As an outcome, many centres will no longer have one tenant occupying a huge footprint at low rent, on the premise that in return that tenant will anchor the centre by attracting large numbers of customers. If the total category is responsible for less than 6% of sales, including discount department stores, and given that most of the total business is done in the CBD and super-regional flagship stores, it follows that there are many locations where not a lot of anchoring is being delivered. This should mean the centre will have greater flexibility to create its own future, though it will have to work hard and be creative in order to do so.

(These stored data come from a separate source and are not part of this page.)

-- ==== Sys2Proof/Laws/System.lean ====
section
/-! SUPPORT. What a step of an instance, a host action on one and the placing of an instance's state do to
a system; and what sending several field beats does to a core. -/

namespace Sys2Proof.Machine

@[simp] theorem System.put_mem (y : System) (j : Nat) (t : State) : (y.put j t).mem = t.mem := rfl

@[simp] theorem System.put_length (y : System) (j : Nat) (t : State) : (y.put j t).cores.length = y.cores.length := by
  simp [System.put]

theorem System.put_other (y : System) (t : State) {i j : Nat} (h : i ≠ j) : (y.put j t).cores[i]? = y.cores[i]? := by
  simp [System.put, Ne.symm h]

theorem System.put_same (y : System) (t : State) {j : Nat} (h : j < y.cores.length) :
    (y.put j t).cores[j]? = some { t with mem := [] } := by simp [System.put, h]

/-- Everything a step of an instance that is there can be: the core's own, over the common memory. -/
theorem System.stepAt_some {y : System} {j : Nat} {c : State} (h : y.cores[j]? = some c) :
    y.stepAt j =
      match step (y.view c) with
      | .next t => .next (y.put j t)
      | .fault r => .fault r
      | .refused r => .refused r := by cases e : step (y.view c) <;> simp [System.stepAt, h, e]

theorem System.stepAt_none {y : System} {j : Nat} (h : y.cores[j]? = none) : y.stepAt j = .next y := by
  simp only [System.stepAt, h]

theorem System.hostActAt_some {y : System} {j : Nat} {c : State} (h : y.cores[j]? = some c) (a : HostAction) :
    y.hostActAt j a = y.put j (hostAct a (y.view c)) := by simp only [System.hostActAt, h]

theorem System.hostActAt_none {y : System} {j : Nat} (h : y.cores[j]? = none) (a : HostAction) :
    y.hostActAt j a = y := by simp only [System.hostActAt, h]

/-- A legal instance over a canonical memory is a legal core. -/
theorem System.view_inv {y : System} {j : Nat} {c : State} (hy : y.Inv) (hc : y.cores[j]? = some c) :
    Machine.Inv (y.view c) := ⟨hy.1, (hy.2 c (List.mem_of_getElem? hc)).2⟩

/-- A legal core placed in a legal system leaves it legal. -/
theorem System.put_inv {y : System} {j : Nat} {t : State} (hy : y.Inv) (ht : Machine.Inv t) : (y.put j t).Inv := by
  refine ⟨ht.1, fun c hc => ?_⟩
  obtain h | rfl := List.mem_or_eq_of_mem_set hc
  · exact hy.2 c h
  · exact ⟨rfl, ht.2⟩

/-- Sending field beats one after another appends them to `FLD`. -/
theorem foldl_sendFld (ws : List FldBeat) (s : State) :
    ws.foldl (fun u w => sendFld w u) s = { s with fld := s.fld ++ ws } := by
  induction ws generalizing s with
  | nil => simp
  | cons w ws ih => rw [List.foldl_cons, ih, sendFld, List.append_assoc, List.singleton_append]

end Sys2Proof.Machine
end

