-- ==== Sys2Proof/Tests/Slice0.lean ====
section
/-! SUPPORT. Tests of the model, expected values from spec/95_test_vectors.md (named in each comment) or
from the encodings of spec/30_encoding.md; and a witness for each statement that has hypotheses. -/

open Sys2Proof Sys2Proof.Machine

namespace Sys2Proof.Tests

/-- Reset, with commands and fields sent, the ports bound and some memory listed. -/
def start (cmd : List CmdBeat) (fld : List FldBeat) (src dst : Port) (mem : Memory) : State :=
  { State.reset with cmd := cmd, fld := fld, src := src, dst := dst, mem := mem }

/-- A next state with a property. -/
def nextAnd (o : Result) (p : State → Bool) : Bool :=
  match o with
  | .next s => p s
  | .fault _ => false
  | .refused _ => false

/-- A refusal for the given reason. -/
def refusedFor (o : Result) (r : Refusal) : Bool :=
  match o with
  | .next _ => false
  | .fault _ => false
  | .refused q => decide (q = r)

/-- Accumulator pair. -/
def withSums (a b : Byte) : State := { State.reset with ckA := a, ckB := b }

/-! ## What a conforming host may not send (R65, R153, R121) -/

theorem test_wf_op0_refused : Bundle.wellFormed (.cmd 0x0) = false := by decide
theorem test_wf_op3_refused : Bundle.wellFormed (.cmd 0x7FFFFFFFFFFFFFFFFFFFF) = false := by decide
theorem test_wf_kind9_refused : Bundle.wellFormed (.fld 0x9) = false := by decide
theorem test_wf_kind15_refused : Bundle.wellFormed (.fld 0xF) = false := by decide
theorem test_wf_nf_65536_refused : Instr.wellFormed (.build 0 65536 0 0 true) = false := by decide
theorem test_wf_nf_65535_allowed : Instr.wellFormed (.build 0 65535 0 0 true) = true := by decide

theorem payloadSize_replicate (n : Nat) (f : Field) : payloadSize (List.replicate n f) = n * f.1.bytes := by
  simp [payloadSize]

theorem test_wf_payload_65536_refused : payloadFits (List.replicate 8192 (.f64, 0)) = false := by
  rw [payloadFits, payloadSize_replicate]
  decide

/-! ## Decoding, each word written out from its bundle's layout -/

-- op 01 | poll 0 | cls 0 | id 0 | n 4 at bit 19 | m 4 at bit 51 (V-C9)
theorem test_decode_cksum : decode (.cmd (0b01 + 4 * 2 ^ 19 + 4 * 2 ^ 51)) = .ok (.cksum 4 4) := by decide

-- op 10 | poll 0 | cls 01 at bit 3 | id 02 at bit 11 | cap 36 at bit 19 | nf 7 at bit 51 (V-B1)
theorem test_decode_build :
    decode (.cmd (0b10 + 0x01 * 2 ^ 3 + 0x02 * 2 ^ 11 + 36 * 2 ^ 19 + 7 * 2 ^ 51)) = .ok (.build 36 7 0x01 0x02 false) := by
  decide

-- the poll bit is bit 2 (V-B20)
theorem test_decode_build_poll : decode (.cmd 0x000000007FFFFFFFFFFFE) = .ok (.build 0xFFFFFFFF 0 0xFF 0xFF true) := by
  decide

-- clr is bit 9, en bit 8, d bits 7 to 0
theorem test_decode_acc_clr : decode (.acc 0b1000000000) = .ok .accClr := by decide
theorem test_decode_acc_abs : decode (.acc 0b0100011100) = .ok (.accAbs 0x1C) := by decide
theorem test_decode_acc_hold : decode (.acc 0b0001010101) = .ok .accHold := by decide

-- kind is bits 3 to 0, val bits 67 to 4 (V-F2, V-F3, V-F4, V-F6 to V-F9, V-F11, V-F12)
theorem test_decode_u8 : decode (.fld 0xFFFFFFFFFFFFFF120) = .ok (.fldU8 0x12) := by decide
theorem test_decode_i8 : decode (.fld 0x00000000000000FF1) = .ok (.fldI8 0xFF) := by decide
theorem test_decode_raw : decode (.fld 0x00000000000000AA2) = .ok (.fldRaw 0xAA) := by decide
theorem test_decode_u16 : decode (.fld 0x00000000000012343) = .ok (.fldU16 0x1234) := by decide
theorem test_decode_i16 : decode (.fld 0x000000000000FFFE4) = .ok (.fldI16 0xFFFE) := by decide
theorem test_decode_u32 : decode (.fld 0x00000000DEADBEEF5) = .ok (.fldU32 0xDEADBEEF) := by decide
theorem test_decode_i32 : decode (.fld 0x00000000FFFFFFFF6) = .ok (.fldI32 0xFFFFFFFF) := by decide
theorem test_decode_f32 : decode (.fld 0x000000003F8000007) = .ok (.fldF32 0x3F800000) := by decide
theorem test_decode_f64 : decode (.fld 0xC0000000000000008) = .ok (.fldF64 0xC000000000000000) := by decide

-- R65
theorem test_decode_op3 : decode (.cmd 0x3) = .error (.reservedOp 3) := by decide
theorem test_decode_kind9 : decode (.fld 0x129) = .error (.reservedKind 9) := by decide

-- the word sizes of the opcode table (log 12)
theorem test_table_word_cmd : decodeTableWord 88 0x000000020000000200001 = some (.cksum 4 4) := by decide
theorem test_table_word_fld : decodeTableWord 72 0x00000000000012343 = some (.fldU16 0x1234) := by decide
theorem test_table_word_acc : decodeTableWord 16 0x11C = some (.accAbs 0x1C) := by decide

/-! ## The accumulator (V-A1, V-A6, V-A8, V-A10, V-A12) -/

theorem test_acc_clr : nextAnd (step { withSums 0x1F 0xA6 with acc := some 0x3FF })
    (fun t => t.ckA == 0 && t.ckB == 0) = true := by decide

theorem test_acc_abs_wraps : nextAnd (step { withSums 0xFF 0xFF with acc := some 0x101 })
    (fun t => t.ckA == 0 && t.ckB == 0xFF) = true := by decide
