-- ==== Sys2Proof/Machine/Step.lean ====
section
/-! DEFINITION. One step: the operation at the port runs, or the next event happens. -/

namespace Sys2Proof.Machine

open Sys2Proof

/-- Run an operation on one of the nodes: node 0 is the state's own; a peer changes places with it while
the operation runs. -/
def runOn (k : Nat) (i : Instr) (s : State) : Host.Outcome State Fault Refusal :=
  match s.focus k with
  | none => .refused (.noSuchNode k)
  | some focused =>
    match exec i focused with
    | .next t => .next (t.unfocus k)
    | .fault r => .fault r
    | .refused r => .refused r

/-- Decode the operation at the port and run it; an encoding that stands for none is refused (R103). -/
def runPort (q : Issue) (s : State) : Host.Outcome State Fault Refusal :=
  match decode q.code with
  | .ok i => runOn q.node i s.takePort
  | .error e => .refused (.reservedEncoding e)

/-- One step of the machine. -/
def step (s : State) : Host.Outcome State Fault Refusal :=
  match s.port with
  | some q => runPort q s
  | none => .next (s.event s.phase)

/-- The state whose very next step runs the instruction of that word: the word stands at the port. -/
def State.withFetchWord (s : State) (nbits w : Nat) : State := s.presentWord nbits w

end Sys2Proof.Machine
end

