-- ==== Sys2Proof/Machine/Core.lean ====
section
/-! DEFINITION. The machine as the host reads it. -/

def Sys2Proof.core : Host.Core := {
  State := Sys2Proof.Machine.State,
  Fault := Sys2Proof.Machine.Fault,
  Refusal := Sys2Proof.Machine.Refusal,
  step := Sys2Proof.Machine.step,
  reset := Sys2Proof.Machine.State.reset }
end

Food & beverage has already been some part – though not all of the solution. F&B is arguably the most important representation of the ‘experiential’ shift which all shopping centres, particularly regional malls, have to rapidly deliver. It is now trite to say that centres need to provide more ‘experiences’ but it is also an undeniably true and urgent requirement. To date that experiential shift has come in part from some experiences that are all about fun and entertainment (cinemas and F&B being the most obvious) and increasingly from others that are perhaps more necessary rather than fun, such as health/medical, fitness/wellbeing, and even childcare.
Additional experiential attractions will most likely include further F&B and leisure/entertainment uses, with some viable new formats emerging, as regional malls increasingly win over greater shares of those categories. In my view they could, and should, also increasingly include curated experiences designed to attract large numbers of visitors, on a regular basis, for reasons that have little or nothing to do with shopping.